Recorded data

------------------------------------------------------------

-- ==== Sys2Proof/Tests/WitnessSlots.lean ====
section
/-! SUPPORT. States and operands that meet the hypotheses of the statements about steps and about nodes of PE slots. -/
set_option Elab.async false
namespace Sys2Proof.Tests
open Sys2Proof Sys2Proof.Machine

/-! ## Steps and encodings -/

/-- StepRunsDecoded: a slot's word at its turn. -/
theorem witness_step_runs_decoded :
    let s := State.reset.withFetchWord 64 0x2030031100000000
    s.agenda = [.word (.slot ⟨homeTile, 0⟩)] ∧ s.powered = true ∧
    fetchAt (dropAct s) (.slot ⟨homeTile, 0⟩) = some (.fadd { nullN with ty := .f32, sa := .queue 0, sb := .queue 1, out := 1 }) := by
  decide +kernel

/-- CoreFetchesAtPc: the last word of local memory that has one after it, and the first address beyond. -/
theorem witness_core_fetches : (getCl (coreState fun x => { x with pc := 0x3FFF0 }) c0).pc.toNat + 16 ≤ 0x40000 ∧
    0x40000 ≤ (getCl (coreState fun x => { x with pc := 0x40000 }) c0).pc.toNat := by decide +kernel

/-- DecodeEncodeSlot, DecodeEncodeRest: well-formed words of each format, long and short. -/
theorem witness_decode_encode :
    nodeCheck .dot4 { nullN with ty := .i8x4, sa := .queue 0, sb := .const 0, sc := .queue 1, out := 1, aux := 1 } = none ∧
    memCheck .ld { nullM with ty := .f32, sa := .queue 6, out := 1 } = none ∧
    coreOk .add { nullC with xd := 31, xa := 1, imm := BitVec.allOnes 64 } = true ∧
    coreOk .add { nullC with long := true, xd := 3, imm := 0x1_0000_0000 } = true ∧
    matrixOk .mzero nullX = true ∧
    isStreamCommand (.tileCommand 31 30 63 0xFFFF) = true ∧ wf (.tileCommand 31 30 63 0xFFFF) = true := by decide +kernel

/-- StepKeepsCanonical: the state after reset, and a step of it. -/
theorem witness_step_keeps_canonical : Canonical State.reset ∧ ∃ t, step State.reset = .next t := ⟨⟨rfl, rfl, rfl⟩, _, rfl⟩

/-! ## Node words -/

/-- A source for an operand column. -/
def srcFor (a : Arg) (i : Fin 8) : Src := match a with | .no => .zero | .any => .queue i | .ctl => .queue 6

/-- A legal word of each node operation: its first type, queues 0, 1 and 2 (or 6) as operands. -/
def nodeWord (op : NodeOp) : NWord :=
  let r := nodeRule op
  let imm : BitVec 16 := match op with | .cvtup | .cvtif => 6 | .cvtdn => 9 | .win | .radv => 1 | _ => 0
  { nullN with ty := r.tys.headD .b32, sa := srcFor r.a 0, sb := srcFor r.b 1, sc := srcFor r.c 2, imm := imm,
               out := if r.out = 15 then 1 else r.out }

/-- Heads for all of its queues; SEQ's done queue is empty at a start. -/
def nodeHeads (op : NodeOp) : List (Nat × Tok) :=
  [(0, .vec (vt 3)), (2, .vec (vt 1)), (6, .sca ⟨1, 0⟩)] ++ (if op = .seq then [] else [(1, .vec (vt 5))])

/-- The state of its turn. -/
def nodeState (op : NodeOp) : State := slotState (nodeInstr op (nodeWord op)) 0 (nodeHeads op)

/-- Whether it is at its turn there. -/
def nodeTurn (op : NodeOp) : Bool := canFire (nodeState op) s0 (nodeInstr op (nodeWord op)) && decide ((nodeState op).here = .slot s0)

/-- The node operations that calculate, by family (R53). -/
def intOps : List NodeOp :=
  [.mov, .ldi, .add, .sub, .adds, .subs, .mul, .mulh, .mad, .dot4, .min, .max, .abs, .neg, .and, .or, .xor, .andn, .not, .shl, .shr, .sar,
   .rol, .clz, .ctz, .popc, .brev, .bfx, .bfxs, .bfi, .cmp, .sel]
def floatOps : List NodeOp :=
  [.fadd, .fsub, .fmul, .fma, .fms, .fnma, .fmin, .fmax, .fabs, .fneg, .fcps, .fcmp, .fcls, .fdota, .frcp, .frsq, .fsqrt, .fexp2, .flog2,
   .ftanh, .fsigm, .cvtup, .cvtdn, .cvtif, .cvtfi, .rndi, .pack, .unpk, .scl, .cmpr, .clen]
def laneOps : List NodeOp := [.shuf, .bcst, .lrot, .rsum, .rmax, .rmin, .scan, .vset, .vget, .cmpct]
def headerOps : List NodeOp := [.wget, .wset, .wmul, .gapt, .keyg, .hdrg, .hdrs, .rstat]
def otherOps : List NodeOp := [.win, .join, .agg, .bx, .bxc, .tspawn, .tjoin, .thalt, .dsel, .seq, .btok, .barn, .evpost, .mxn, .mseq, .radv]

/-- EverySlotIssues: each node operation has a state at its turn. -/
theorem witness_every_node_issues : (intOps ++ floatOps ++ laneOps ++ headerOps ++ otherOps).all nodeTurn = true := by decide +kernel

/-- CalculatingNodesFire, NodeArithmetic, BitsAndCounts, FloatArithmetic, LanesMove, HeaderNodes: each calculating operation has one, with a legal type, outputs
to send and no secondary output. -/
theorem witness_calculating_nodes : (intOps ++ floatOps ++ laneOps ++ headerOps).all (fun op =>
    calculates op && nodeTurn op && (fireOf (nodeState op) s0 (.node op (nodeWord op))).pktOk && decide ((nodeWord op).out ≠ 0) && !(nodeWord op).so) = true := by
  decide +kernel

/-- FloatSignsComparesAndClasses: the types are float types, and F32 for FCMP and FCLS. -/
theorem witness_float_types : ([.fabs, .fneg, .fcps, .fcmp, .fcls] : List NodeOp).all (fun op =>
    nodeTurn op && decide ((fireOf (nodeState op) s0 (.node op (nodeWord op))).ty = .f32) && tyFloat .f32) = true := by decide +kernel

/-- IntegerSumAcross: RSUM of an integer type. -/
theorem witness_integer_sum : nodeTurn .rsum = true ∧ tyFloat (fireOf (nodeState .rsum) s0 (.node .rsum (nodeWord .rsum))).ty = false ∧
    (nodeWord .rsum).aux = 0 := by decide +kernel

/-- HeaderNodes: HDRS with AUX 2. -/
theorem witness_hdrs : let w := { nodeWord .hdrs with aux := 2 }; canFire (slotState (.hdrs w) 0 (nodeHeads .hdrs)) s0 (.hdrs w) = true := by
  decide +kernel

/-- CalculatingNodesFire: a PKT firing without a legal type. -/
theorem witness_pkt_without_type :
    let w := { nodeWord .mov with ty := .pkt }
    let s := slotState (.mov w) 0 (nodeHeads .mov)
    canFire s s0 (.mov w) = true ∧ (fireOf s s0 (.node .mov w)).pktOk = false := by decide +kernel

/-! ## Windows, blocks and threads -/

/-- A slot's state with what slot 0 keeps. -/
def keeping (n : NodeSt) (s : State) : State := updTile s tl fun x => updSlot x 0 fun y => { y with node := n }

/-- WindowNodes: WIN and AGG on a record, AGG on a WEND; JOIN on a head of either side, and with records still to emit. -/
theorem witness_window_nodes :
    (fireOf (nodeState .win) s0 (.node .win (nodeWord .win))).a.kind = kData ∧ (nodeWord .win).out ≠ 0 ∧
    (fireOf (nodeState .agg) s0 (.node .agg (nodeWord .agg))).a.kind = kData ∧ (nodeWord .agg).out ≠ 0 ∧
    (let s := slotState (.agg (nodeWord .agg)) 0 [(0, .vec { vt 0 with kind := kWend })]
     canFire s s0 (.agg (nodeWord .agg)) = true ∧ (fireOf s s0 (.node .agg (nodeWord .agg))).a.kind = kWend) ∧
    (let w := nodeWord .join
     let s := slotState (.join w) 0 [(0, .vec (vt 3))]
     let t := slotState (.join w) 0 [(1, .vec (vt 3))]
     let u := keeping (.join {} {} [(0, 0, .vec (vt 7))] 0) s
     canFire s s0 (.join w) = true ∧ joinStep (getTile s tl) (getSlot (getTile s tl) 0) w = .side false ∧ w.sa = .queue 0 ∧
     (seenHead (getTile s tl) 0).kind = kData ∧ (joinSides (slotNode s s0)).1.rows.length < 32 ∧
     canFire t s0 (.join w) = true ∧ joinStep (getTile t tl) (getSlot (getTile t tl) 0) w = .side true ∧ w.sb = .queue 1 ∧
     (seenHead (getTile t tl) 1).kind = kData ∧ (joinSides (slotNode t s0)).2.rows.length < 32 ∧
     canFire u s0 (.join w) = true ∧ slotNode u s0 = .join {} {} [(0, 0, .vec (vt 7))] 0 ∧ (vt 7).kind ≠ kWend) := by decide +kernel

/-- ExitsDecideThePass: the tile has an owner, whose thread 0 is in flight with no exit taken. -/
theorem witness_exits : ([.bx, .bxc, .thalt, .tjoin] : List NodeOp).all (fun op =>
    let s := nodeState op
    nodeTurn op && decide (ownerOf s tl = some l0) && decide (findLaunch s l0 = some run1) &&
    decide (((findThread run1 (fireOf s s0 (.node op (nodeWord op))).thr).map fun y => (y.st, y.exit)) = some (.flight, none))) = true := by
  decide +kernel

------------------------------------------------------------

Search each line of the data above for "legal", and copy the lines where it occurs.

/-- A legal word of each node operation: its first type, queues 0, 1 and 2 (or 6) as operands. -/
/-- CalculatingNodesFire, NodeArithmetic, BitsAndCounts, FloatArithmetic, LanesMove, HeaderNodes: each calculating operation has one, with a legal type, outputs
/-- CalculatingNodesFire: a PKT firing without a legal type. -/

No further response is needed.